Description of the task: From the entries that follow, copy exactly the lines beginning at the line holding "(spec/45_ber.md R155). -/" and continuing through the line holding "end Sys2Proof.Machine".

Recorded information:
-- ==== Sys2Proof/Machine/Ber.lean ====
section
/-! DEFINITION. The BER comparator: BERC (spec/45_ber.md R155). -/

namespace Sys2Proof.Machine

/-- The number of places where two bit strings differ, over the shorter length (R155). -/
def countDiffering : List Bool → List Bool → Nat
  | a :: as, r :: rs => (if a = r then 0 else 1) + countDiffering as rs
  | _, _ => 0

/-- BER (R155, R157): +0.0 when nothing is compared, else the exact quotient rounded once. -/
def berValue (errors compared : Nat) : F64 := if compared = 0 then plusZero else roundRatio errors compared

/-- BERC ba, bb (R155): `ba` is the reference, `bb` what was received. -/
def execBerc (ba bb : BitSel) (s : State) : Host.Outcome State Fault Refusal :=
  if !s.bitsFit ba || !s.bitsFit bb then raiseError .srcLen s
  else
    let errors := countDiffering (s.bits ba) (s.bits bb)
    let compared := min (s.bitLen ba) (s.bitLen bb)
    .next { s with
      results := { s.results with
        errCnt := BitVec.ofNat 32 errors
        cmpLen := BitVec.ofNat 32 compared
        ber := berValue errors compared } }

end Sys2Proof.Machine
end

Answer to this exercise:
/-! DEFINITION. The BER comparator: BERC (spec/45_ber.md R155). -/

namespace Sys2Proof.Machine

/-- The number of places where two bit strings differ, over the shorter length (R155). -/
def countDiffering : List Bool → List Bool → Nat
  | a :: as, r :: rs => (if a = r then 0 else 1) + countDiffering as rs
  | _, _ => 0

/-- BER (R155, R157): +0.0 when nothing is compared, else the exact quotient rounded once. -/
def berValue (errors compared : Nat) : F64 := if compared = 0 then plusZero else roundRatio errors compared

/-- BERC ba, bb (R155): `ba` is the reference, `bb` what was received. -/
def execBerc (ba bb : BitSel) (s : State) : Host.Outcome State Fault Refusal :=
  if !s.bitsFit ba || !s.bitsFit bb then raiseError .srcLen s
  else
    let errors := countDiffering (s.bits ba) (s.bits bb)
    let compared := min (s.bitLen ba) (s.bitLen bb)
    .next { s with
      results := { s.results with
        errCnt := BitVec.ofNat 32 errors
        cmpLen := BitVec.ofNat 32 compared
        ber := berValue errors compared } }

end Sys2Proof.Machine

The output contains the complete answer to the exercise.